Christoph Ehlers (born 31 January 1958) is a German lawyer and entrepreneur. Ehlers is managing director and sole shareholder of Equicore Beteiligungs GmbH. He is co-founder of multiple technological companies (f.e. Biochip Technologies GmbH, GeneScan Europe AG, itm AG, Centogene AG, and together with Professor Lüder Gerken of Stiftung Ordnungspolitik – Centrum für Europäische Politik, a German economic thinktank, and of Freiburger Vermögensmanagement GmbH, a German portfolio management company. He is member of various management and supervisory boards, including Centogene AG in Rostock.

Professional career
Ehlers received his academic credentials between 1976 and 1982 from the University of Konstanz and passed both Legal State Examinations in the German State of Baden-Württemberg.  He received in 1982 an LL.M. in international law from the University of San Diego.

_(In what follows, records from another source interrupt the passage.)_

/-- The read step's next frame, or its end (R484). -/
def State.readFrame (s : State) : State :=
  match s.nfp.step with
  | none => s
  | some q =>
    let start := bits s.fieldParam 23 16
    let t := s.tag q.entry
    if t.tech = 0 then s.stepFrame (.read2 (start + q.bytes.length / 4))
    else s.stepFrame (.read5 t.uid start (bits s.fieldParam 15 8))

/-- A step begins (R480 to R484). -/
def State.beginStep (s : State) (k : StepKind) : State :=
  let q : PollStep :=
    { kind := k, isOver := false, detected := false, found := 0, level := 0, uid := [], atqa := 0, slots := 1, slot := 0, rounds := 1
      bad := false, masks := [], entries := [], again := false, entry := 0, bytes := [] }
  match k with
  | .discovery t =>
    let s := (s.put .NFP_STAT_PHASE 1).put .NFP_STAT_CURTECH t
    if t = 0 then (s.setNfp fun p => { p with step := some q }).stepFrame .reqa
    else if t = 1 then
      let n := 2 ^ s.get .NFP_POLL_CFG_BSLOTS
      (s.setNfp fun p => { p with step := some { q with slots := n } }).stepFrame (.reqb (s.get .NFP_POLL_CFG_AFI) n)
    else if t = 3 then
      let n := 2 ^ s.get .NFP_POLL_CFG_FSLOTS
      (s.setNfp fun p => { p with step := some { q with slots := n } }).stepFrame (.sensf n)
    else (s.setNfp fun p => { p with step := some { q with masks := [(0, 0, [])] } }).inventoryFrame
  | .inventory =>
    let s := (s.put .NFP_STAT_PHASE 1).put .NFP_STAT_CURTECH 2
    (s.setNfp fun p => { p with step := some { q with masks := [(0, 0, [])] } }).inventoryFrame
  | .presence =>
    let techs := bits s.fieldParam 31 28
    let l := (List.range 64).filter fun i => (s.tag i).valid && (s.tag i).keep && techs / 2 ^ (s.tag i).tech % 2 == 1
    ((s.put .NFP_STAT_PHASE 3).setNfp fun p => { p with step := some { q with entries := l } }).presenceNext none
  | .read =>
    let s := (s.put .NFP_STAT_PHASE 2).setNfp fun p => { p with step := some q }
    match s.readEntry with
    | none => s.stepOver
    | some i => (s.setStep fun q => { q with entry := i }).readFrame

/-! ### The loop (R475, R478, R479) -/

/-- The steps of a poll's PARAM (R478). -/
def pollSteps (param : Word) : List StepKind :=
  let techs := bits param 31 28
  if bits param 26 26 = 1 then [.presence]
  else
    ([0, 1, 3, 2].filter fun t => techs / 2 ^ t % 2 == 1).map StepKind.discovery
      ++ (if bits param 27 27 = 1 ∧ bits param 15 8 ≠ 0 then [StepKind.read] else [])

In 1982, he joined Commerzbank AG, the second-largest German bank and moved quickly forward to the investment banking unit, from 1987 to 1992 he was promoted to become the personal assistant to the chairman of the board, Dr. Walter Seipp, and from 1992 until 1996 he headed the branches of Commerzbank in the southwestern part of Germany. In 1997, he founded Equicore Beteiligungs GmbH and co-founded Freiburger Vermögensmanagement GmbH in 1998. In June 2000, Ehlers was co-led the IPO on the German Neue Markt of GeneScan Europe AG, which was launched with an initial market capitalization of more 500 million than Euros.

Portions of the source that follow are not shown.